The Complete Guide to robots.txt: Syntax, Rules and Gotchas
The Complete Guide to robots.txt: Syntax, Rules and Gotchas
Every few months I see a thread somewhere where a developer confidently claims their robots.txt is "blocking crawlers" — and then proceeds to show a file that does absolutely nothing of the sort. Robots.txt is one of those technologies that looks deceptively simple until you sit down and read the actual spec. Then it gets weird. Then you realize Googlebot and Bingbot don't fully agree on how to interpret it. Then you find out that Disallow: doesn't actually prevent indexing. Welcome.

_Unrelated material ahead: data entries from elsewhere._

-- ==== Sys2Proof/Laws/KernelClosing.lean ====
section
/-! SUPPORT. What the definitions of Machine/Closing.lean leave unchanged: the kernel of the state. -/

namespace Sys2Proof.Machine

@[simp] theorem settleSettings_kernel (p : Nat) (s : State) :
    (settleSettings p s).kernel = s.kernel := by
  simp [settleSettings]

@[simp] theorem shutPort_kernel (p : Nat) (s : State) :
    (shutPort p s).kernel = s.kernel := by
  simp [shutPort]

@[simp] theorem finishClose_kernel (p : Nat) (s : State) :
    (finishClose p s).kernel = s.kernel := by
  unfold finishClose; (repeat' split) <;> simp

@[simp] theorem closeWhenIdle_kernel (p : Nat) (s : State) :
    (closeWhenIdle p s).kernel = s.kernel := by
  unfold closeWhenIdle; (repeat' split) <;> simp <;> (repeat' split) <;> simp

/-- A port that closes when its exchange ends (R87). -/
theorem closing_keeps (p : Nat) (s : State) (o : Out) (h : Keeps s o) : Keeps s (closing p o) := by
  cases o <;> simp_all [closing]

end Sys2Proof.Machine
end

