-- ==== Sys2Proof/Laws/KernelStandby.lean ====
section
/-! SUPPORT. What the definitions of Machine/Standby.lean leave unchanged: the kernel of the state. -/

namespace Sys2Proof.Machine

@[simp] theorem keepGap_kernel (old : State) (c : Nat) (s : State) :
    (keepGap old c s).kernel = s.kernel := by
  unfold keepGap
  exact foldl_kernel _ (fun t p => kernel_if (by simp) rfl) _ _

@[simp] theorem applyPart_kernel (x : StandbySet) (n : Nat) (s : State) :
    (applyPart x n s).kernel = s.kernel := by
  unfold applyPart; (repeat' split) <;> simp

theorem execStandbySetApply_keeps (failed : List Nat) (s : State) : Keeps s (execStandbySetApply failed s) := by
  unfold execStandbySetApply; (repeat' split) <;> simp

end Sys2Proof.Machine
end

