-- ==== Sys2Proof/Laws/KernelServices.lean ====
section
/-! SUPPORT. What the definitions of Machine/Services.lean leave unchanged: the kernel of the state. -/

namespace Sys2Proof.Machine

@[simp] theorem serviceSend_kernel (ep cls : Nat) (text : Bytes) (s : State) :
    (serviceSend ep cls text s).kernel = s.kernel := by
  unfold serviceSend
  dsimp only
  split
  · rfl
  · split <;> simp

@[simp] theorem serviceAsk_kernel (svc cls : Nat) (eps : List Nat) (body : Bytes) (s : State) :
    (serviceAsk svc cls eps body s).1.kernel = s.kernel := by
  simp [serviceAsk]

@[simp] theorem svcRegistrySetBody_kernel (c : Caller) (req : Bytes) (s : State) :
    (svcRegistrySetBody c req s).1.kernel = s.kernel := by
  unfold svcRegistrySetBody; (repeat' split) <;> simp <;> (repeat' split) <;> simp

theorem execSvcRegistrySet_keeps (c : Caller) (req : Bytes) (s : State) : Keeps s (execSvcRegistrySet c req s) := by
  refine runCmd_kernel _ _ _ _ _ ?_; simp

@[simp] theorem setSchedule_kernel (k : Nat) (x : MeterSchedule) (s : State) :
    (setSchedule k x s).kernel = s.kernel := by
  simp [setSchedule]

@[simp] theorem svcMeterScheduleBody_kernel (c : Caller) (req : Bytes) (s : State) :
    (svcMeterScheduleBody c req s).1.kernel = s.kernel := by
  unfold svcMeterScheduleBody; (repeat' split) <;> simp <;> (repeat' split) <;> simp

theorem execSvcMeterSchedule_keeps (c : Caller) (req : Bytes) (s : State) : Keeps s (execSvcMeterSchedule c req s) := by
  refine runCmd_kernel _ _ _ _ _ ?_; simp

@[simp] theorem endCollection_kernel (k : Nat) (x : MeterSchedule) (s : State) :
    (endCollection k x s).kernel = s.kernel := by
  unfold endCollection; (repeat' split) <;> simp

theorem execMeterPeriod_keeps (schedule_ : Nat) (s : State) : Keeps s (execMeterPeriod schedule_ s) := by
  unfold execMeterPeriod; (repeat' split) <;> simp

theorem execMeterCollectionEnd_keeps (schedule_ : Nat) (s : State) : Keeps s (execMeterCollectionEnd schedule_ s) := by
  unfold execMeterCollectionEnd; (repeat' split) <;> simp

@[simp] theorem svcLoadShedBody_kernel (c : Caller) (req : Bytes) (s : State) :
    (svcLoadShedBody c req s).1.kernel = s.kernel := by
  unfold svcLoadShedBody; (repeat' split) <;> simp <;> (repeat' split) <;> simp

theorem execSvcLoadShed_keeps (c : Caller) (req : Bytes) (s : State) : Keeps s (execSvcLoadShed c req s) := by
  refine runCmd_kernel _ _ _ _ _ ?_; simp

@[simp] theorem setShed_kernel (idx : Nat) (o : ShedOp) (s : State) :
    (setShed idx o s).kernel = s.kernel := by
  simp [setShed]

theorem execLoadShedExecute_keeps (idx : Nat) (s : State) : Keeps s (execLoadShedExecute idx s) := by
  unfold execLoadShedExecute; (repeat' split) <;> simp

theorem execLoadShedConfirm_keeps (idx : Nat) (s : State) : Keeps s (execLoadShedConfirm idx s) := by
  unfold execLoadShedConfirm; (repeat' split) <;> simp

@[simp] theorem svcDispatchSetBody_kernel (c : Caller) (req : Bytes) (s : State) :
    (svcDispatchSetBody c req s).1.kernel = s.kernel := by
  unfold svcDispatchSetBody; (repeat' split) <;> simp <;> (repeat' split) <;> simp

theorem execSvcDispatchSet_keeps (c : Caller) (req : Bytes) (s : State) : Keeps s (execSvcDispatchSet c req s) := by
  refine runCmd_kernel _ _ _ _ _ ?_; simp

@[simp] theorem dispatchNotice_kernel (owner : Nat) (s : State) :
    (dispatchNotice owner s).kernel = s.kernel := by
  simp [dispatchNotice]

theorem execDispatchReassert_keeps (ep : Nat) (s : State) : Keeps s (execDispatchReassert ep s) := by
  unfold execDispatchReassert; (repeat' split) <;> (try (rename_i heq; have e := congrArg (fun p => p.1.kernel) heq; simp at e)) <;> simp_all

theorem execDispatchLoss_keeps (ep : Nat) (s : State) : Keeps s (execDispatchLoss ep s) := by
  unfold execDispatchLoss; (repeat' split) <;> simp

@[simp] theorem serviceReply_kernel (ep svc id : Nat) (body : Bytes) (s : State) :
    (serviceReply ep svc id body s).kernel = s.kernel := by
  unfold serviceReply; (repeat' split) <;> simp

theorem execServiceReplyReceived_keeps (ep : Nat) (unit_ : Bytes) (s : State) : Keeps s (execServiceReplyReceived ep unit_ s) := by
  unfold execServiceReplyReceived; (repeat' split) <;> simp <;> (repeat' split) <;> simp

@[simp] theorem resumeServices_kernel (s : State) :
    (resumeServices s).kernel = s.kernel := by
  unfold resumeServices
  refine (foldl_kernel _ (fun s a => ?_) _ _).trans
    ((foldl_kernel _ (fun s i => ?_) _ _).trans (foldl_kernel _ (fun s e => ?_) _ _))
  · exact kernel_if rfl (serviceAsk_kernel ..)
  · split
    · rfl
    · exact kernel_if rfl ((setShed_kernel ..).trans (serviceAsk_kernel ..))
  · exact kernel_if rfl ((setSchedule_kernel ..).trans (serviceAsk_kernel ..))

theorem execFirmwareRestartComplete_keeps (s : State) : Keeps s (execFirmwareRestartComplete s) := by
  simp [execFirmwareRestartComplete]

@[simp] theorem updSlot_kernel (k : Nat) (f : FlashSlot → FlashSlot) (s : State) :
    (updSlot k f s).kernel = s.kernel := by
  simp [updSlot]

@[simp] theorem markNext_kernel (slot : Nat) (s : State) :
    (markNext slot s).kernel = s.kernel := by
  simp [markNext]

@[simp] theorem fwUpdateBeginBody_kernel (req : Bytes) (s : State) :
    (fwUpdateBeginBody req s).1.kernel = s.kernel := by
  unfold fwUpdateBeginBody; (repeat' split) <;> simp

theorem execFwUpdateBegin_keeps (c : Caller) (req : Bytes) (s : State) : Keeps s (execFwUpdateBegin c req s) := by
  refine runCmd_kernel _ _ _ _ _ ?_; simp

@[simp] theorem fwUpdateWriteBody_kernel (c : Caller) (req : Bytes) (s : State) :
    (fwUpdateWriteBody c req s).1.kernel = s.kernel := by
  unfold fwUpdateWriteBody; (repeat' split) <;> simp <;> (repeat' split) <;> simp

theorem execFwUpdateWrite_keeps (c : Caller) (req : Bytes) (s : State) : Keeps s (execFwUpdateWrite c req s) := by
  refine runCmd_kernel _ _ _ _ _ ?_; simp

@[simp] theorem fwUpdateFinishBody_kernel (c : Caller) (req : Bytes) (s : State) :
    (fwUpdateFinishBody c req s).1.kernel = s.kernel := by
  unfold fwUpdateFinishBody; (repeat' split) <;> simp <;> (repeat' split) <;> simp

theorem execFwUpdateFinish_keeps (c : Caller) (req : Bytes) (s : State) : Keeps s (execFwUpdateFinish c req s) := by
  refine runCmd_kernel _ _ _ _ _ ?_; simp

@[simp] theorem fwActivateBody_kernel (c : Caller) (s : State) :
    (fwActivateBody c s).1.kernel = s.kernel := by
  unfold fwActivateBody; (repeat' split) <;> simp

theorem execFwActivate_keeps (c : Caller) (req : Bytes) (s : State) : Keeps s (execFwActivate c req s) := by
  refine runCmd_kernel _ _ _ _ _ ?_; simp

theorem execFwInfo_keeps (c : Caller) (req : Bytes) (s : State) : Keeps s (execFwInfo c req s) := by
  refine runCmd_kernel _ _ _ _ _ ?_; simp

end Sys2Proof.Machine
end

This is a proper technical reference. We'll cover the directives, how wildcards work (and don't), precedence rules, crawl-delay behavior, and — critically — the hard boundaries of what robots.txt can and cannot do.
The Basics: Format and Structure
Robots.txt must live at the root of your domain: https://example.com/robots.txt. That's non-negotiable. Subpaths don't work. Subdomains need their own files. A file at example.com has zero authority over docs.example.com.
The file is built from "records" — groups of directives separated by blank lines. Each record starts with one or more User-agent: lines and is followed by the actual instructions.
User-agent: Googlebot
Disallow: /private/
Allow: /private/public-section/
User-agent: *
Disallow: /admin/
Crawl-delay: 2
Blank lines between records matter. If you accidentally merge two records (no blank line between them), crawlers treat them as one record, and you may end up applying restrictions to agents you didn't intend to.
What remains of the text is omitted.